#### WHAT YOU ARE ASKED TO DO
Copy each line of the entries that contains the word "long".

Collected data:
■ ■ ■ ■ ■
/-- R203, R306, R311, R319, R328, R329: what a fetcher does with the next command of its queue. -/
theorem commandAccept_takes (queue : Half) (entries ext : Option (List Byte)) (s : State) (v : Queue)
    (found : s.queue? queue.toNat = some v) (may : s.mayFetch v = true) (some_ : v.covered ≠ 0) (main : v.stream = none)
    (b : List Byte) (rest : Option (List Byte)) (s1 : State)
    (read : s.fetchBytes v (v.entryAt 0) 64 entries = (.ok (b, rest), s1)) :
    let q := queue.toNat
    let h := headerOf b
    1 + h.length ≤ v.covered → ∀ p s2, s1.fetchEntries v rest 1 h.length = (.ok p, s2) → s2.queue? q = some v →
    let d := (BitVec.ofNat 32 h.seq - v.last).toNat
    let err := s2.formError h p v
    (err ≠ 0 → ∃ t, exec (.commandAccept queue entries ext) s = .next t ∧ { t with queues := s2.queues } = s2
        ∧ t.queue? q = some { v with
          stopped := true, cmds := v.cmds ++ [{ Cmd.of h (stopKey v.head.toNat) [] [] false with
            stops := true, st := .ended err }] })
    ∧ (err = 0 → (d = 0 ∨ 2 ^ 31 ≤ d) → ∃ t, exec (.commandAccept queue entries ext) s = .next t
        ∧ t.queue? q = some (v.advance (1 + h.length)) ∧ t.mem = s2.mem ∧ t.events = s2.events ∧ t.host = s2.host)
    ∧ (err = 0 → 1 ≤ d → d < 2 ^ 31 → h.ext = 0 →
        exec (.commandAccept queue entries ext) s = .next (s2.accept q v h p h.handles)) := by
  intro q h long p s2 payload kept d err
  have run := commandAccept_read found ext may some_ read long payload main
  refine ⟨fun bad => ?_, fun formed old => ?_, fun formed new near bare => ?_⟩
  · rw [if_pos bad] at run
    exact ⟨_, run, rfl, stopFetch_stops kept main (some h) err⟩
  · rw [if_neg (not_not.2 formed), if_neg (show ¬(1 ≤ d ∧ d < 2 ^ 31) by omega)] at run
    exact ⟨_, run, duplicate_moves kept _⟩
  · rw [if_neg (not_not.2 formed), if_pos ⟨new, near⟩, State.acceptListed_bare _ _ _ _ _ bare] at run
    exact run

end Sys2Proof.Machine

/-! ## Retirement (R203, R321 to R329, R345 to R348, R360, R366, R367) -/

namespace Sys2Proof.Machine

set_option Elab.async false

/-! ### Signals and records -/

/-- A queue with some of its commands over: the same queue, with the same commands in order. -/
def Queue.Ended (v w : Queue) : Prop := ∃ l, w = { v with cmds := l } ∧ l.map (fun c => c.index) = v.cmds.map (fun c => c.index)

theorem Queue.Ended.refl (v : Queue) : v.Ended v := ⟨v.cmds, rfl, rfl⟩
theorem Queue.Ended.trans {v w x : Queue} (a : v.Ended w) (b : w.Ended x) : v.Ended x := by
  obtain ⟨_, rfl, same⟩ := a
  obtain ⟨l, rfl, same'⟩ := b
  exact ⟨l, rfl, same'.trans same⟩

/-- Two states that differ at most in commands that are over, and in engines. -/
structure Released (s t : State) : Prop where
  rest : ∃ q e, t = { s with queues := q, engines := e }
  queue : ∀ k v, s.queue? k = some v → ∃ w, t.queue? k = some w ∧ v.Ended w

theorem Released.refl (s : State) : Released s s := ⟨⟨s.queues, s.engines, rfl⟩, fun _ v h => ⟨v, h, .refl v⟩⟩
theorem Released.trans {s t u : State} (a : Released s t) (b : Released t u) : Released s u := by
  refine ⟨?_, fun k v h => ?_⟩
  · obtain ⟨_, _, rfl⟩ := a.rest
    obtain ⟨_, _, rfl⟩ := b.rest
    exact ⟨_, _, rfl⟩
  · obtain ⟨w, hw, vw⟩ := a.queue k v h
    obtain ⟨x, hx, wx⟩ := b.queue k w hw
    exact ⟨x, hx, vw.trans wx⟩
theorem Released.foldl {α : Type} {f : State → α → State} (h : ∀ s a, Released s (f s a)) (l : List α) (s : State) :
    Released s (l.foldl f s) :=
  List.foldlRecOn (motive := Released s) l f (.refl s) fun t ht a _ => ht.trans (h t a)
theorem Released.modEng (s : State) (e : Nat) (f : Eng → Eng) : Released s (s.modEng e f) :=
  ⟨⟨s.queues, _, rfl⟩, fun _ v h => ⟨v, h, .refl v⟩⟩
■ ■ ■ ■ ■
#### SOLUTION BELOW
  intro q h long p s2 payload kept d err
  have run := commandAccept_read found ext may some_ read long payload main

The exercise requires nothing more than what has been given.